I look forward to hearing your thoughts and suggestions.
Thanks heaps,
Mick


----------



## guild (Mar 21, 2013)

Shameless bump... any advice on my latest measurements?
Cheers,
Mick


----------



## bpape (Sep 14, 2006)

Really hard to AB those with so many graphs in between. Any chance you can just use overlays so we can see each one AB diagonal vs original on the same graph? For now, let's just look at both channels no eq.

Bryan


----------



## guild (Mar 21, 2013)

Hi Bryan,
Thanks heaps for persisting with this. Here are the AB charts. I have done 2, original offset v diagonal (but the original still had the temporary treatment in place while the diagonal doesn't) and the symetrical v diagonal (both with no treatment).
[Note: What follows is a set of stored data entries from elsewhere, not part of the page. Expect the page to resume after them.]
-- ==== Sys2Proof/WellFormed.lean ====
section
/-! DEFINITION. Which instructions are well formed: the coded fields hold a value the opcode permits (check 3 of R76), the
guard is not 0b1000 and every operand and target has the class of its position (check 6 of R76). `Instr.shape`
says once, for every row that a seat issues, its guard, how the guard is used (R114) and its operand positions. -/

namespace Sys2Proof

/-- 0b1000 is no guard (R31). -/
def Guard.ok (g : Guard) : Bool := !(g.neg && decide (g.k = 0))

/-- Set I or F of R67. -/
def Ty.inIF (t : Ty) : Bool := t.inI || t.inF

/-- .add, .min and .max take floating types too (R73). -/
def RedOp.arith : RedOp → Bool
  | .add | .min | .max => true
  | .and | .or | .xor => false

/-- KOP.not and KOP.mov take no Y (R119). -/
def MaskOp.unary : MaskOp → Bool
  | .not | .mov => true
  | .and | .or | .xor | .andn | .orn => false

/-- Whether an operand is of a class (R25). -/
def Cls.has : Cls → Operand → Bool
  | .scalar, .v _ | .scalar, .k _ => false
  | .scalar, _ => true
  | .scalarNoFrame, .v _ | .scalarNoFrame, .k _ | .scalarNoFrame, .f _ => false
  | .scalarNoFrame, _ => true
  | .vector, .v _ => true
  | .vector, _ => false
  | .mask, .k _ => true
  | .mask, _ => false
  | .scalarOrMask, .v _ => false
  | .scalarOrMask, _ => true
  | .frame, .f _ => true
  | .frame, _ => false
  | .evenFrame, .f n => n.val % 2 == 0
  | .evenFrame, _ => false
  | .evenW, .w n => n.val % 2 == 0
  | .evenW, _ => false
  | .zrOnly, .zr => true
  | .zrOnly, _ => false

/-- Operands that R24 marks read-only. -/
def Operand.readOnly : Operand → Bool
  | .k n => decide (n = 0)
  | .fp | .ltn | .core | .seat | .ctx | .cyc | .sig => true
  | .w _ | .v _ | .zr | .lr | .f _ => false

/-- A role that writes its operand. -/
def Role.writes : Role → Bool
  | .src => false
  | .dst | .both => true

/-- A role that reads its operand. -/
def Role.reads : Role → Bool
  | .dst => false
  | .src | .both => true

/-- A use is legal when the operand is of the position's class and a written operand is not read-only (R24, R25). -/
def Use.ok (u : Use) : Bool := u.cls.has u.op && !(u.role.writes && u.op.readOnly)

/-- Where a result lands: a frame word with a slot target, and zr otherwise (R173, R217, R312). -/
def resultCls : Target → Cls
  | .slot _ => .frame
  | .nothing | .reg _ => .zrOnly

/-- D of GATOM (R222). -/
def gatomCls (op : AtomOp) : Target → Cls
  | .slot _ => if op = .cas then .evenFrame else .frame
  | .nothing | .reg _ => if op = .cas then .evenW else .scalar

/-- D of GATOM and MWATCH is read at issue, and with a slot target the result lands in it (R222, R225). -/
def gatomRole : Target → Role
  | .slot _ => .both
  | .nothing | .reg _ => .src

/-- D of MWATCH (R225). -/
def watchCls : Target → Cls
  | .slot _ => .frame
  | .nothing | .reg _ => .scalar

/-- D of SATOM (R136). -/
def satomCls (op : AtomOp) : Cls := if op = .cas then .evenW else .scalar

/-- Y of CHSEND and CHSENDM (R255). -/
def sendCls : SendKind → Cls
  | .words => .frame
  | .spad => .scalar

/-- Y and Z of CHRECV (R255). -/
def recvUses : RecvKind → Operand → Operand → List Use
  | .words, y, z => [⟨.frame, .dst, y⟩, ⟨.scalar, .src, z⟩]
  | .spad, y, z => [⟨.scalar, .src, y⟩, ⟨.scalar, .src, z⟩]
  | .latch, _, _ => []

/-- X and Y of TLBI (R377). -/
def tlbiUses : TlbiKind → Operand → Operand → List Use
  | .page, x, y => [⟨.scalar, .src, x⟩, ⟨.scalar, .src, y⟩]
  | .ctx, x, _ => [⟨.scalar, .src, x⟩]
  | .all, _, _ => []

/-- The random operand of SR (R66). -/
def rndUses (c : Cls) : Rounding → List Use
  | .rm _ => []
  | .sr r => [⟨c, .src, r⟩]

/-- Y and Z of the key instructions (R312). -/
def keyCls (vec : Bool) : Cls := if vec then .vector else .scalar

/-- The guard of the key instructions (R312). -/
def phGuard (vec : Bool) : GuardUse := if vec then .lanes 8 else .scalar

/-- A target that the instruction accepts: with `needed`, T = 0x10 is illegal (R69, R170, R217). -/
def Target.ok (needed : Bool) (t : Target) : Bool := !(needed && decide (t = .nothing))

/-- What every seat instruction has: its guard, how it is used, its operand positions, and whether its coded fields and
its target hold permitted values. -/
structure Shape where
  guard : Guard
  gu : GuardUse
  uses : List Use
  coded : Bool
  target : Bool
  deriving DecidableEq, Repr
Original (Black) v Diagonal (Blue)








Symetrical (Red) v Diagonal (Blue)








Thanks again,
Mick


----------



## bpape (Sep 14, 2006)

Well, certainly different. Don't know that it's any better. In fact, the diagonal appears to have more nulls if you look at things with 75db being the midline of the response.


----------



## guild (Mar 21, 2013)

bpape said:


> Well, certainly different. Don't know that it's any better. In fact, the diagonal appears to have more nulls if you look at things with 75db being the midline of the response.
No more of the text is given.